Still, it seems plausible that you could massage the LPC10 data into a format that something like Talkie would understand.
Another codec which might be interesting to try but is considerably more complicated is AMR, from GSM: https://en.wikipedia.org/wiki/Adaptive_Multi-Rate_audio_code...
The pwm on the CH32v003 is pretty similar to the STM32 implementation, so porting might not take much.
It would be really cool to have phenome/text based vocabulary like talkie on that little chip! Since it uses text/phenomes it can have a large vocabulary for such a tiny chip. It would be possible to have about 1500 words in an 8k dictionary, 2k for code, and 4K for the phenome engine and still fit in the 16k of flash it comes with.
Incidentally, there is another riscV from WCH that also features BLE, 200K+ of flash, and 18K of RAM in an ESSOP-10 package (same size as the SOP8 but only 4 GPIO).
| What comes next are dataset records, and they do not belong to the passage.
/-- The word of an instruction, if it has one, holds its fields and nothing else: they are read back from it, its reserved field is 0, and it
decodes as they do (R27, R36). -/
def Statement (i : Instr) : Prop :=
  ∀ w, encode i = some w → ∃ r, i.toRaw = some r ∧ Raw.ofWord w = r ∧ reservedField w = 0 ∧ decode w = r.decode

/-- The statement holds, whatever the fields are. -/
theorem holds (i : Instr) : Statement i := by
  intro w h
  obtain ⟨r, hr, rfl⟩ := Option.map_eq_some_iff.mp h
  exact ⟨r, hr, ofWord_toWord r, reservedField_toWord r, decode_toWord r⟩
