theorem witness_MailboxCommands_token :
    (withToken.dev.mbbusy = true ∧ withToken.dev.mbcmd = 0xD ∧ (withToken.arg 0).toNat = 0x60000000) ∧
    (0x60000000 % 8 = 0 ∧ inDevice 0x60000000 16 = true ∧ inDevice 0x60000000 128 = true) ∧ leNat (withToken.bytes (0x60000000 + 8) 4) = 128 ∧
    withToken.poisonIn 0x60000000 128 = none ∧ withToken.bytes 0x60000000 128 = aToken ∧ tokenForm aToken = some (1, List.replicate 8 0) ∧
    withToken.dev.nonceLive = true ∧ leNat ((aToken.drop 0x10).take 8) = (Config.nonce withToken.dev.nonces).toNat ∧
    (aToken.drop 0x18).take 32 = sha256 identityKey := by
  have hb (i n : Nat) (h : i + n ≤ 128) : withToken.bytes (0x60000000 + i) n = (aToken.drop i).take n :=
    listed_bytes withToken 0x60000000 aToken (by simp only [withToken]) i n (by rw [token_length]; exact h)
  have hn : ((aToken.drop 0x10).take 8) = leBytes 8 (Config.nonce 3).toNat := by
    simp [aToken]
  refine ⟨by decide +kernel, by decide +kernel, ?_, clean_poison _ ⟨rfl, rfl, rfl, rfl, rfl, rfl⟩ _ _, ?_, ?_, rfl, ?_, ?_⟩
  · rw [hb 8 4 (by omega)]
    decide +kernel
  · have := hb 0 128 (by omega)
    rw [Nat.add_zero, List.drop_zero, List.take_of_length_le (by rw [token_length])] at this
    exact this
  · decide +kernel
  · rw [hn, leNat_leBytes]
    exact Nat.mod_eq_of_lt (Config.nonce 3).isLt
  · simp [aToken]

theorem witness_PowerAndReset_host :
    (let idle : State := { base with groups := [] }
     [0, 4].all fun f => let s := withMode 5 { idle with dev := { idle.dev with force := f } }
      s.hostMode 5 && s.powerLimit == f && s.powerNext true == if f = 0 then none else some f) = true := by decide +kernel

theorem witness_DyellPorts_retrain :
    ((withPort aPort).dev.recovery = false ∧ aPort.retrain = none ∧ aPort.repairable 7 [0, 1, 2, 3] = true ∧ aPort.spareUsed = false ∧ aPort.logical 7 = some 7) := by decide +kernel

/-- The digest of "abc" that the standard gives, and twice the base point of P-256. -/
theorem test_sha256_abc : beNat (sha256 [0x61, 0x62, 0x63]) = 0xba7816bf8f01cfea414140de5dae2223b00361a396177a9cb410ff61f20015ad := by decide +kernel

theorem test_p256_double : addPoint (some g256) (some g256) =
    some (0x7cf27b188d034f7e8a52380304b51ac3c08969e277f21b35a60b48fc47669978, 0x07775510db8ed040293d9ac69f7430dbba7dade63ce982299e04b79d227873d1) := by decide +kernel

end Sys2Proof.Tests
end

section
/-! O5: the decoder and the encoder agree (R26 to R37). Each field decoder, then each shape of operands, is inverted once (`…_eq_ok`): it
answers exactly the operands whose fields it was given. The opcode map is then read row by row in both directions. -/

namespace Sys2Proof

/-! ### Operand fields (R29) -/

/-- The field value of an operand names that operand again (R29). -/
theorem Field.ofBits_bits (x : Field) : Field.ofBits x.bits = some x := by
  cases x with
  | v n => revert n; decide +kernel
  | s n => revert n; decide +kernel
  | p n => revert n; decide +kernel
  | q n => revert n; decide +kernel
  | h n => revert n; decide +kernel
  | b n => revert n; decide +kernel
  | j n => revert n; decide +kernel
  | c n => revert n; decide +kernel
  | pipe n => revert n; decide +kernel
  | imm => decide +kernel

/-- What a field value names has that field value (R29). -/
theorem Field.bits_of_mem_ofBits : ∀ f : BitVec 10, ∀ x ∈ Field.ofBits f, x.bits = f := by
  decide +kernel

@[simp] theorem field_eq_ok {f : BitVec 10} {x : Field} : field f = .ok x ↔ x.bits = f := by
  constructor
  · intro h
    unfold field at h
    split at h
    · cases h; exact Field.bits_of_mem_ofBits f x ‹_›
    · cases h
  · rintro rfl
    rw [field, Field.ofBits_bits]

/-! ### Decoders that answer -/

@[simp] theorem need_eq_ok {c : Bool} {e : DecodeError} {u : Unit} : need c e = .ok u ↔ c = true := by
  cases c <;> simp [need]

@[simp] theorem Dec.bind_eq_ok {α β : Type} {x : Dec α} {f : α → Dec β} {b : β} :
    (x >>= f) = .ok b ↔ ∃ a, x = .ok a ∧ f a = .ok b := by
  cases x <;> simp [bind, Except.bind]

@[simp] theorem Dec.map_eq_ok {α β : Type} {x : Dec α} {f : α → β} {b : β} :
    (f <$> x) = .ok b ↔ ∃ a, x = .ok a ∧ f a = b := by
  cases x <;> simp [Functor.map, Except.map]

@[simp] theorem Dec.pure_eq_ok {α : Type} {a b : α} : (pure a : Dec α) = .ok b ↔ a = b := by
  simp [pure, Except.pure]

theorem Field.exists {P : Field → Prop} : (∃ x, P x) ↔ (∃ n, P (.v n)) ∨ (∃ n, P (.s n)) ∨ (∃ n, P (.p n)) ∨ (∃ n, P (.q n)) ∨
    (∃ n, P (.h n)) ∨ (∃ n, P (.b n)) ∨ (∃ n, P (.j n)) ∨ (∃ n, P (.c n)) ∨ (∃ n, P (.pipe n)) ∨ P .imm := by
  constructor
  · rintro ⟨x, h⟩
    cases x <;> tauto
  · rintro (⟨n, h⟩ | ⟨n, h⟩ | ⟨n, h⟩ | ⟨n, h⟩ | ⟨n, h⟩ | ⟨n, h⟩ | ⟨n, h⟩ | ⟨n, h⟩ | ⟨n, h⟩ | h) <;> exact ⟨_, h⟩

/-- The immediate of a source, if it is class I, is what IMM holds (R31). -/
def Src.reads (imm : Word) (x : Src) : Prop := ∀ w, x.immVal? = some w → w = imm

/-- As `Src.reads`. -/
def SSrc.reads (imm : Word) (x : SSrc) : Prop := ∀ w, x.immVal? = some w → w = imm

section
variable {w : Nat} {f : BitVec 10}

@[simp] theorem decReg_eq_ok {x : Reg} : decReg w f = .ok x ↔ x.aligned w = true ∧ encReg x = f := by
  cases x <;> simp [decReg, Field.exists, Reg.aligned, encReg, and_comm]

@[simp] theorem decSrc_eq_ok {imm : Word} {x : Src} : decSrc w f imm = .ok x ↔ x.aligned w = true ∧ encSrc x = f ∧ x.reads imm := by
  unfold decSrc
  rw [Dec.bind_eq_ok, Field.exists]
  cases x with
  | v n => simp [Src.aligned, encSrc, Src.reads, Src.immVal?, and_comm]
  | s n => simp [Src.aligned, encSrc, Src.reads, Src.immVal?, and_comm]
  | imm v => simp [Src.aligned, encSrc, Src.reads, Src.immVal?]; grind

@[simp] theorem decSSrc_eq_ok {imm : Word} {x : SSrc} : decSSrc f imm = .ok x ↔ encSSrc x = f ∧ x.reads imm := by
  cases x <;> simp [decSSrc, Field.exists, encSSrc, SSrc.reads, SSrc.immVal?, and_comm, eq_comm (a := imm)]

@[simp] theorem decV_eq_ok {n : VReg} : decV w f = .ok n ↔ VReg.aligned w n = true ∧ (Field.v n).bits = f := by
  simp [decV, Field.exists, VReg.aligned, and_comm]

@[simp] theorem decS_eq_ok {n : SReg} : decS w f = .ok n ↔ (n.val % w == 0) = true ∧ (Field.s n).bits = f := by
  simp [decS, Field.exists, and_comm]

@[simp] theorem decP_eq_ok {n : PReg} : decP f = .ok n ↔ (Field.p n).bits = f := by simp [decP, Field.exists]
@[simp] theorem decQ_eq_ok {n : QReg} : decQ f = .ok n ↔ (Field.q n).bits = f := by simp [decQ, Field.exists]
@[simp] theorem decH_eq_ok {n : HReg} : decH f = .ok n ↔ (Field.h n).bits = f := by simp [decH, Field.exists]
@[simp] theorem decB_eq_ok {n : BReg} : decB f = .ok n ↔ (Field.b n).bits = f := by simp [decB, Field.exists]
@[simp] theorem decJ_eq_ok {n : JReg} : decJ f = .ok n ↔ (Field.j n).bits = f := by simp [decJ, Field.exists]
@[simp] theorem decC_eq_ok {n : CReg} : decC f = .ok n ↔ (Field.c n).bits = f := by simp [decC, Field.exists]
@[simp] theorem decN_eq_ok {n : NReg} : decN f = .ok n ↔ (Field.pipe n).bits = f := by simp [decN, Field.exists]

@[simp] theorem decASrc_eq_ok {x : ASrc} : decASrc f = .ok x ↔ x.aligned = true ∧ encASrc x = f := by
  cases x <;> simp [decASrc, Field.exists, ASrc.aligned, encASrc, and_comm]

end

@[simp] theorem unused_eq_ok {fs : List (BitVec 10)} {u : Unit} : unused fs = .ok u ↔ ∀ f ∈ fs, 0 = f := by
  simp [unused, eq_comm (a := 0#10)]

@[simp] theorem immZero_eq_ok {r : Raw} {u : Unit} : immZero r = .ok u ↔ 0 = r.imm := by
  simp [immZero, eq_comm (a := 0#32)]

@[simp] theorem immTop_eq_ok {r : Raw} {n : Nat} {u : Unit} : immTop r n = .ok u ↔ r.imm.toNat < 2 ^ n := by
  simp [immTop, BitVec.toNat_eq, Nat.shiftRight_eq_div_pow]

/-- Sources that read IMM, which is 0 where neither is class I, agree, and IMM is their value (R31, R36). -/
theorem reads_immOf2_iff {a b : Src} {imm : Word} : (a.reads imm ∧ b.reads imm ∧ (imm == 0 || a.isImm || b.isImm) = true) ↔
    (Src.agree a b = true ∧ immOf2 a b = imm) := by
  cases a <;> cases b <;> simp [Src.reads, Src.agree, Src.isImm, immOf2, Src.immVal?, eq_comm (a := 0#32)]
  grind

theorem reads_immOf1_iff {a : Src} {imm : Word} : (a.reads imm ∧ (imm == 0 || a.isImm) = true) ↔ immOf1 a = imm := by
  cases a <;> simp [Src.reads, Src.isImm, immOf1, Src.immVal?, eq_comm (a := 0#32)]

theorem reads_immVal_iff {a : SSrc} {imm : Word} : (a.reads imm ∧ (imm == 0 || a.isImm) = true) ↔ a.immVal?.getD 0 = imm := by
  cases a <;> simp [SSrc.reads, SSrc.isImm, SSrc.immVal?, eq_comm (a := 0#32)]

@[simp] theorem Reg.aligned_one (a : Reg) : a.aligned 1 = true := by cases a <;> simp [Reg.aligned, Nat.mod_one]
@[simp] theorem Src.aligned_one (a : Src) : a.aligned 1 = true := by cases a <;> simp [Src.aligned, Nat.mod_one]
@[simp] theorem VReg.aligned_one (a : VReg) : VReg.aligned 1 a = true := by simp [VReg.aligned, Nat.mod_one]

theorem Raw.eq_iff {r : Raw} {op h d a b imm} : Raw.mk op h d a b imm = r ↔
    op = r.op ∧ h = r.h ∧ d = r.d ∧ a = r.a ∧ b = r.b ∧ imm = r.imm := by
  cases r; simp

/-! ### IMM as numbers (R33) -/

/-- A number placed in IMM at bit `lo` is that number times `2 ^ lo`. -/
theorem toNat_at {lo x : Nat} (h : x * 2 ^ lo < 2 ^ 32) : (at_ lo x).toNat = x * 2 ^ lo := by
  rw [at_, BitVec.toNat_ofNat, Nat.mod_eq_of_lt h]

theorem toNat_or_at {w : Word} {lo x : Nat} (hw : w.toNat < 2 ^ lo) (hx : x * 2 ^ lo < 2 ^ 32) :
    (w ||| at_ lo x).toNat = w.toNat + x * 2 ^ lo := by
  rw [BitVec.toNat_or, toNat_at hx, Nat.or_comm, Nat.mul_comm, ← Nat.two_pow_add_eq_or_of_lt hw, Nat.add_comm]

theorem toNat_extract (w : Word) (lo n : Nat) : (w.extractLsb' lo n).toNat = w.toNat / 2 ^ lo % 2 ^ n := by
  rw [BitVec.extractLsb'_toNat, Nat.shiftRight_eq_div_pow]

theorem val_immFin (r : Raw) (lo n : Nat) : (immFin r lo n).val = r.imm.toNat / 2 ^ lo % 2 ^ n :=
  toNat_extract r.imm lo n

theorem toNat_getLsbD (w : Word) (i : Nat) : (w.getLsbD i).toNat = w.toNat / 2 ^ i % 2 := by
  rw [BitVec.getLsbD, Nat.toNat_testBit]

theorem getLsbD_eq_iff (w : Word) (i : Nat) (b : Bool) : w.getLsbD i = b ↔ w.toNat / 2 ^ i % 2 = b.toNat := by
  rw [← toNat_getLsbD]
  cases w.getLsbD i <;> cases b <;> decide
It’s around $0.41 in Q1. The vocabulary with that would be 20k plus words with 100k left for code lol.
It’s just nuts what a dollar will get you these days in that space.
https://github.com/ctoth/SAM/tree/master/src
Assuming SAM is a faithful port of the original, it converts text into phonemes according to a bunch of pronunciation rules.
https://github.com/cpldcpu/ModPlayRISCV
The presentation of this part seems extremely padded out to me, ironically enough.
Then I thought you made a lecture on MCUs where the device was available for purchase generally for $0.10.
Then I thought with an MCU valued at $0.10 you generated speech
English... sigh
Although I guess that can also be confused with micro Couloumbs
From distant memory you got quite a bit more compaction.